Domain of the quantum free Hamiltonian in 1D

Question

Consider the quantum free Hamiltonian $H_0 =-\frac{d^2}{dx^2}$ (the Laplacian on the real line). I want to show that it is (essentially) self-adjoint in its domain of definition. The usual approach works with the Fourier transform and proceeds to show that $H_0$ is unitarily equivalent to a multiplication operator. The domain of definition is taken to be those $\psi\in L^2(\mathbb{R})$ such that $-\psi''\in L^2(\mathbb{R})$ in the weak (distributional) sense. My question is: is it possible to prove self-adjointness without resorting to Fourier and distributions, just by using Hilbert space techniques?

Answer 1

Let's try to show that the closure of a "smaller" symmetric operator is the desired self-adjoint operator. (A self-adjoint operator is always closed.) Take $\Delta = H_0$ just on the domain of the test-functions $D(\Delta) = \mathcal{C}_0^\infty$ (dense in $L^2$) as a starting point. It is clearly symmetric as twice partial integration shows. Now every symmetric operator is closable, i.e. it has a smallest closed extension $\overline{\Delta}$ on some larger domain $D(\overline{\Delta}) \supset D(\Delta)$.

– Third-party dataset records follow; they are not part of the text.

/-- The walk below a table at a level (R303, R305), at most `level + 1` reads. DESIGN CHOICE (log 60): a table that does not lie
below 1,536 GiB (R12) fails as a device read with ACCESS; R305 names no outcome. -/
def walkFrom (s : State) (va : Nat) : Nat → Nat → Walk
  | level, table =>
    let idx := va / 2 ^ (16 + 11 * level) % (if level = 3 then 256 else 2048)
    if Config.devBytes < table + 16384 then .fails causeAccess true
    else match devRead s (devKey (table + 8 * idx)) 8 with
      | none => .fails causeUncorrectable true
      | some w =>
        let e : Pte := ⟨w⟩
        if !e.v then .fails causePage false
        else if e.nonLeaf then
          match level with
          | 0 => .fails causeAccess false
          | level + 1 => if e.nodeOk then walkFrom s va level e.next else .fails causeAccess false
        else if e.leafOk level then .leaf e (level == 1)
        else .fails causeAccess false

/-- The canvas area's built-in leaf in ASID 0xFFFF: readable, writable, executable, not for users (R277, R392). -/
def canvasLeaf (va : Nat) : Pte := ⟨va / 2 ^ 16 * 2 ^ 16 + 0xF⟩

/-- The walk of a virtual offset in a space (R303; R392 for the canvas area of ASID 0xFFFF). -/
def walk (s : State) (asid va : Nat) : Walk :=
  if asid = Config.canvasAsid ∧ Config.canvasBase ≤ va ∧ va < Config.devBytes then .leaf (canvasLeaf va) false
  else match rootOf s asid with
    | none => .fails causePage false
    | some root => walkFrom s va 3 (root / 16384 * 16384)

/-- Whether a cached leaf covers a granule of a space (R306, R308). -/
def TlbEntry.covers (t : TlbEntry) (asid granule : Nat) : Bool :=
  t.asid == asid &&
  (let e : Pte := ⟨t.leaf.toNat⟩
   match e.size with
   | 0 => t.granule == granule
   | 1 => t.granule / 32 == granule / 32
   | _ => t.granule / 2 ^ 14 == granule / 2 ^ 14)

/-- The translations that a core's caches hold (R308). -/
def VCore.cached (k : VCore) : List TlbEntry := k.tlb ++ k.unitTlb.toList.filterMap id

/-- A core's caches without the translations that a test names (R142). -/
def VCore.forget (k : VCore) (f : TlbEntry → Bool) : VCore :=
  { k with tlb := k.tlb.filter (fun t => !f t), unitTlb := k.unitTlb.map (Option.filter (fun t => !f t)) }

/-- The translations an access may use: those its core's caches hold of the page, and the walk's (R306–R308). -/
def candidates (s : State) (core asid va : Nat) : List Walk :=
  let w := walk s asid va
  let old := ((s.vcore core).cached.filter (fun t => t.covers asid (va / 65536))).map
    (fun t => Walk.leaf ⟨t.leaf.toNat⟩ t.large)
  if old.all (· == w) then [w] else old ++ [w]

/-- The translation an access uses: one of those that R307 allows. -/
def translate (s : State) (core asid va : Nat) : Walk :=
  let cs := candidates s core asid va
  cs.getD (s.chooseAt (va / 65536) cs.length) (walk s asid va)

/-- The class of mapping of R199 step 2. -/
def Walk.cls : Walk → Option Nat
  | .leaf e _ => some e.loc
  | .fails _ _ => none

/-! ## Tents (R211–R214) -/

/-- Key of offset `o` of a pinned area. -/
def pinnedKey (off : Nat) (pages : List Nat) (o : Nat) : Nat :=
  pages.getD ((off + o) / 65536) 0 + (off + o) % 65536

/-- Key of a tile's site-map entry (R212). -/
def Tent.entryKey (t : Tent) (tile : Nat) : Nat := pinnedKey t.mapOff t.mapPages (8 * tile)
/-- Key of a pool's TOP (R312). -/
def Tent.topKey (t : Tent) : Nat := pinnedKey t.poolOff t.poolPages 0
/-- Key of a pool's frame slot j (R312). -/
def Tent.slotKey (t : Tent) (j : Nat) : Nat := pinnedKey t.poolOff t.poolPages (64 + 8 * j)

/-- The tents of a launch. -/
def tentsOf (s : State) (launch : Option Nat) : List Tent :=
  match launch.bind s.launch? with
  | some l => l.tents
  | none => []

/-- The tent region of a tag-0x3 offset, with its number (R211). -/
def tentAt (ts : List Tent) (o : Nat) : Option (Nat × Tent) :=
  (ts.zipIdx.find? (fun e => e.1.base ≤ o && o < e.1.base + e.1.tiles * e.1.size)).map (fun e => (e.2, e.1))

/-- A site-map entry's fields (R212). -/
def entPresent (w : Nat) : Bool := w.testBit 63
def entTag (w : Nat) : Nat := getBits w 59 4
def entFrame (w : Nat) : Nat := getBits w 12 40 * 4096
def entGen (w : Nat) : Nat := getBits w 0 12
/-- A present entry is valid (R212). -/
def entOk (size w : Nat) : Bool := getBits w 52 7 == 0 && entFrame w % size == 0 && entFrame w + size ≤ Config.devBytes
/-- An entry's word (R212). -/
def entWord (present : Bool) (tag frame gen : Nat) : Nat :=
  (if present then 2 ^ 63 else 0) + tag % 16 * 2 ^ 59 + frame / 4096 % 2 ^ 40 * 4096 + gen % 4096

/-! ## Claims (R201–R203) -/

/-- The claim of a launch on a core. -/
def claimOf (s : State) (launch : Option Nat) (core : Nat) : Option Claim :=
  match launch with
  | none => none
  | some n => (s.vcore core).claims.find? (fun c => c.launch == n)

/-- The table that the hash unit holds for a launch on a core (R247). -/
def hashOf (s : State) (launch : Option Nat) (core : Nat) : Option HashTbl :=
  match launch with
  | none => none
  | some n => (s.vcore core).hash.find? (fun t => t.launch == n)

/-- SHTCFG's fields (R111). -/
def shtEn (w : Word) : Bool := w.getLsbD 31
def shtB (w : Word) : Nat := Word.field w 26 4
def shtBase (w : Word) : Nat := Word.field w 0 22
def shtSeed (w : Word) : Nat := Word.field w 32 32

/-- Whether a claim's bytes touch the launch's claimed hash table (R203). -/
def touchesTable (s : State) (launch : Option Nat) (core off n : Nat) : Bool :=
  match hashOf s launch core with
  | none => false
  | some t => shtEn t.cfg && decide (off < shtBase t.cfg + 128 * 2 ^ shtB t.cfg) && decide (shtBase t.cfg < off + n)

/-- A scratchpad access of a launch at a claim offset (R201, R203). -/
def claimPlace (s : State) (launch : Option Nat) (core off n : Nat) : Except AFail Place :=
  match claimOf s launch core with
  | none => .error (.of causeAccess)
  | some c =>
    if c.size < off + n then .error (.of causeAccess)
    else if touchesTable s launch core off n then .error (.of causeAccess)
    else .ok (.at_ (spmKey core (c.start + off)) .spm)

/-- The physical core holding the team of CORE coordinate k in a core's cluster (R202). -/
def windowCore (s : State) (launch : Option Nat) (core k : Nat) : Option Nat :=
  match launch.bind s.launch? with
  | none => none
  | some l => match l.place.find? (fun e => e.1 == clusterOf core) with
    | none => none
    | some e => (e.2[k]?).map (fun j => clusterOf core * 4 + j)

To construct the closure operator take all $x \in L^2$ s.t. a sequence $\{x_n\} \subset D(\Delta)$ that converges to $x$ (in $L^2$-norm) also has $\{\Delta x_n\}$ converging to some $y \in L^2$ (in $L^2$-norm). We set $\overline{\Delta}x=y$ and thus define the extension. (This is unique, i.e. does not depend on the selected sequence, because the operator is symmetric.)

To get the domain of the closure operator we need to collect all these $x$. Putting the two convergences together it says we take all $x$ that have correponding sequences $\{x_n\} \subset D(\Delta)$ converging to $x$ but w.r.t to the stronger norm $\|x\|_\Delta = \|x\|_2 + \|\Delta x\|_2$. (This is called the graph norm of $\Delta$.) But the closure of the test functions w.r.t. to this graph norm is just the Sobolev space $H^2$ of twice weakly (not distributionally) differentiable functions. So this is our new domain $D(\overline\Delta) = H^2$ and we suspect this is the right domain for a self-adjoint operator.

For self-adjointness we need $D(\overline\Delta) = D(\overline\Delta^*)$ so the domains of the operator and its adjoint must coincide. The domain of the adjoint is defined as $$ D(\overline\Delta^*) = \{ x\in L^2 | \exists y \in L^2 \,\forall z \in D(\overline\Delta) : \langle \overline\Delta z,x \rangle = \langle z,y \rangle \}. $$

But this is just the definition for twice weakly differentiation with the additional condition that the second (weak) derivative $y$ is still in $L^2$ (because we are not using test functions $z$). So $x \in L^2$ and $y = \overline\Delta x \in L^2$ and thus $$ D(\overline\Delta^*) = H^2 = D(\overline\Delta) $$ $\Box$